Pannaxiakos V.C.
- Full name: Pannaxiakos AON Volleyball Club
- Nickname: The Queens of Cyclades, The Queens of the Aegean
- Ground: Municipal Center of Naxos Dimitrios Peristerakis, Naxos
- Chairman: Sofia Vasilaki (Vice-Presidents: Georgios Giannakis, Nikolaos Vafias)
- League: Greek Women’s Volleyball League CEV Women's Challenge Cup
- Website: Club home page

Uniforms
| Home | Away |

= Pannaxiakos V.C. =

Greek volleyball club

Pannaxiakos V.C. is the volleyball team of the Greek sports club Pannaxiakos A.O.N. It was founded in 2006. The club is based in Naxos. Over the years they have been one of the greatest teams in Cyclades.

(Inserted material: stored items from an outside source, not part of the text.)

/-- The agent that acts, and the state with the choice drawn where there is one; none where all are idle. -/
def State.choose (s : State) : Option Agent × State :=
  match s.expired, s.inSlot with
  | some n, _ => (some (.act n), s)
  | none, some id => (some (.strand id), s)
  | none, none => match s.agents with
    | [] => (none, s)
    | [a] => (some a, s)
    | a :: as => (some ((a :: as).getD (Config.pick s.tick % (as.length + 1)) a), s.drawn)

/-! ## What an agent runs -/

/-- A turn: an instruction or an act, the state as the turn found it, and the state it runs on; or an outcome without
one. -/
inductive Turn where
  | run (i : Instr) (found s : State)
  | done (o : Host.Outcome State Fault Refusal)

/-- The act at a place comes into hand; one addressed to a sleeping unit is held until the unit is awake (R366). -/
def State.actTurn (s : State) (n : Nat) : Turn :=
  match s.due[n]? with
  | none => .done (.next s)
  | some d =>
    match d.act.wakes with
    | some u =>
      if s.sleeps u then .run .wake s { s with due := ⟨.wake u, none⟩ :: s.due }
      else .run d.act.instr s { s with due := d :: s.due.eraseIdx n }
    | none => .run d.act.instr s { s with due := d :: s.due.eraseIdx n }

def mapNext (f : State → State) : Host.Outcome State Fault Refusal → Host.Outcome State Fault Refusal
  | .next s => .next (f s)
  | .fault r => .fault r
  | .refused r => .refused r

/-- Is a forced swap of the core due, for a context that still asks for it (R213)? -/
def Core.swapNow (c : Core) : Bool := c.swapDue.pending && c.requested

/-- A unit starts in the cycle in which the countdown expired: it goes first (R213). -/
def Core.unitFirst (c : Core) (now : Nat) : Bool := c.swapDue == .since now

/-- A trap taken at the boundary at which a swap is due is entered first, and the swap follows at the next (R213). -/
def afterTrap (found s : State) : State :=
  if s.core.id == found.core.id && s.core.swapNow && s.ctx.trapBit && !found.ctx.trapBit then
    s.mapFocus fun c => { c with swapDue := .now }
  else s

/-- Is the word a hint? -/
def isHintWord : Instr → Bool
  | .hintImm .. | .hintSched .. | .hintMod .. => true
  | _ => false

/-- The next word of the core in focus, decoded: what it runs (R48, R49, R57, R58). -/
def strandTurn (s : State) : Turn :=
  match fetch s with
  | .error _ => .done (mapNext (afterTrap s) (unit (do
      let _ ← fetch
      next) s))
  | .ok (w, s1) =>
    match decode w with
    | .error e => .run (.illegalInstruction w (e == .reserved)) s s1
    | .ok i =>
      if isHintWord i then .run i s s1
      else match s1.ctx.hintMisuse i with
        | some h => .done (mapNext (afterTrap s) (unit (trap 0x01 (h.setWidth 64)) s1))
        | none => .run i s s1

/-- The next unit of a core; a forced swap takes place between units. -/
def State.coreTurn (s : State) (id : CoreId) : Turn :=
  let s := s.focus id
  if s.core.swapNow && !s.core.unitFirst s.cycle.toNat && s.ctx.hints == [] then .done (.next (s.forceSwap id)) else strandTurn s

/-- The word at SPC of a context that runs step words (R330, R357). -/
def State.stepWord (s : State) (u : StepUnit) : BitVec 32 :=
  match u with
  | .rank id => (s.sequencer (seqOf id.toNat)).store.get (s.rank id.toNat).spc 0
  | .coll n => match s.fabric.colls.find? n.toNat with
    | some c => c.store.getD c.cx.spc 0
    | none => 0

def State.stepTurn (s : State) (u : StepUnit) : Turn :=
  match decodeStep (s.stepWord u) with
  | some i => .run i s { s with unit := some u }
  | none => .run .invalidStep s { s with due := ⟨.invalidStep u (s.stepWord u), none⟩ :: s.due }

/-- The place of a package reset among the acts due. -/
def State.resetDue (s : State) : Option Nat :=
  s.due.findIdx? fun d => match d.act with
    | .packageReset .. => true
    | _ => false

/-! ## The orders within a cycle -/

/-- The place of a turn among the updates of one cycle, where the spec orders them: of a line (R156), of a counter (R205), of an
expert (R299), of a permutation table (R230). What waits on a line or a counter comes after its updates. 0 where the spec orders
a turn with none (log entry 88). -/
def orderOf (i : Instr) (id : CoreId) : Nat :=
  match i with
  | .ctrset .. | .lempty .. | .lfull .. | .evict => 1
  | .ctradd .. | .vst _ _ true _ _ _ | .taskPlacement => 2
  | .messageArrival | .message | .reduction | .copyComplete | .transposeExchange | .stepBoundary | .sSignal .. | .rsend
  | .streamSliceArrival => 3
  | .wait .. | .waitany .. | .rfill .. | .vld _ _ true _ _ _ | .mldw .. | .mm .. | .mms .. | .mmg .. => 4
  | .xptab .. => 5 + (coreNo id).toNat
  | _ => 0

/-- The end of a cycle: the tests of the huddle engine (R277); the next cycle's updates start anew. -/
def State.endCycle (s : State) : State := { s.testHuddles with stage := 0 }

/-- A turn whose updates would come too late in this cycle lets the cycle end. -/
def Turn.inOrder (t : Turn) (s : State) : Turn :=
  match t with
  | .run i _ ran =>
    let n := orderOf i ran.core.id
    if n ≠ 0 ∧ n < s.stage then .done (.next { s.endCycle with cycle := s.cycle + 1 }) else t
  | .done _ => t

/-- The next turn. A package whose record did not verify stays in reset (R367). -/
def turn (s : State) : Turn :=
  if s.down then
    match s.resetDue with
    | some n => .run .packageReset s (match s.due[n]? with
        | some d => { s with due := d :: s.due.eraseIdx n }
        | none => s)
    | none => .done (.next s)
  else match s.choose with
    | (none, s) => .done (.next { s.endCycle with cycle := s.cycle + 1 })
    | (some (.act n), s) => if (s.due[n]?).any (·.cycle.isSome) then s.actTurn n else (s.actTurn n).inOrder s
    | (some (.strand id), s) => (s.coreTurn id).inOrder s
    | (some (.steps u), s) => (s.stepTurn u).inOrder s

/-! ## Placing a word for the next step -/

/-- Every agent but the core in focus is at rest. -/
def State.quiet (s : State) : State :=
  { s with
    down := false
    stage := 0
    due := []
    others := s.others.map fun c => (c.1, { c.2 with front := { c.2.front with life := if c.2.front.issues then .idle else c.2.front.life } })
    ranks := s.ranks.map fun r => (r.1, { r.2 with state := if r.2.state.isLive then .halted else r.2.state })
    fabric := { s.fabric with colls := s.fabric.colls.map fun c => (c.1, { c.2 with cx := { c.2.cx with state := if c.2.cx.state.isLive then .halted else c.2.cx.state } }) } }

/-- A word at the start of the local memory of the core in focus, whose front context stands there between two units. -/
def State.placeWord (s : State) (w : BitVec 32) : State :=
  (((s.poke (localPa s.core.id 0) (bytesOfWord w)).mapFocus fun c => { c with busy := 0, swapDue := .no, holding := false }).mapCtx fun k =>
    { k with
      life := .live
      pc := 0
      hints := []
      pops := []
      progress := .none
      gang := { k.gang with gang := false, lead := false } })

/-! ## After a turn -/
/-- Does the unit of the core in focus stand as it stood: the same word waits? -/
def stays (i : Instr) (found s : State) : Bool :=
  i.isWord && s.core.id == found.core.id && s.ctx.pc == found.ctx.pc && s.ctx.hints == found.ctx.hints

/-- The boundary after a unit, the head of a waiting instruction among them, at which a forced swap is due (R213). -/
def lateSwap (i : Instr) (found s : State) : State :=
  if i.isWord && s.core.id == found.core.id && s.core.frontSlot == found.core.frontSlot && s.ctx.issues && s.core.swapNow then
    if s.ctx.trapBit && !found.ctx.trapBit then afterTrap found s
    else if s.ctx.hints == [] || stays i found s then s.forceSwap s.core.id
    else s
  else s

/-- A word that was fetched from another package stays with the unit that waits (R350). -/
def keepFetched (i : Instr) (found ran s : State) : State :=
  match found.ctx.progress, s.ctx.progress with
  | .remote (v :: _) _, .remote g t =>
    if stays i found s && ran.ctx.progress != found.ctx.progress then s.mapCtx fun k => { k with progress := .remote (v :: g) t } else s
  | _, _ => s

/-- An act that had to wait is bound to its time no longer. -/
def unbind (i : Instr) (ran s : State) : State :=
  match ran.due, s.due with
  | d :: _, e :: r => if d = e && d.act.instr = i then { s with due := ⟨e.act, none⟩ :: r } else s
  | _, _ => s

/-- The images of spilled contexts stand in their core's save area, where the record places one, 24 KiB each (R149, R150). -/
def State.storeImage (s : State) (id : CoreId) (base i : Nat) : State :=
  match (s.getCore id).save.getD i none with
  | none => s
  | some k =>
    let bs := s.image (s.getCore id) k
    let a := canon base + 0x6000 * i
    if s.mem.readBytes a bs.length == bs then s else s.poke a bs

def State.storeImages (s : State) : State :=
  s.saveAt.foldl (fun s c => (List.range 4).foldl (fun s i => s.storeImage (BitVec.ofNat 13 c.1) c.2 i) s) s

/-- The units bring their queues up to date: slots and requests of every core, discarded tasks, the placements
that may be made, a unit that may sleep, and the save areas. -/
def State.tidy (s : State) : State :=
  let s := s.cores.foldl (fun s id => (s.settle id).dropTasks id) s
  let s := (s.dies.map Prod.fst).foldl (fun s d => s.offer (BitVec.ofNat 2 d)) s
  s.offerRest.storeImages

/-- The cycles until the next thing that has its time: no step passes over it. A strand whose slot is now has its turn
first, unless it has just waited. -/
def State.nearest (s : State) (waited : Option CoreId) (n : Nat) : Nat :=
  let now := s.cycle.toNat
  let n := s.due.foldl (fun n d => match d.cycle with
    | some t => min n (t - now)
    | none => n) n
  s.cores.foldl (fun n id => match (s.getCore id).slotAt with
    | some t => if now < t ∨ t = now ∧ waited ≠ some id then min n (t - now) else n
    | none => n) n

The club's victory hour came when the women's team won the A2 League, the second tier of Greek Volleyball taking promotion for the first time in their history for the A1, the top league of Greek Volleyball. The historical achievement is going to be the teams participation to the Final 4 of the Greek Cup.

In the past, was department of Pannaxiakos A.O., when merged in 2006 with A.O. Naxos 2004.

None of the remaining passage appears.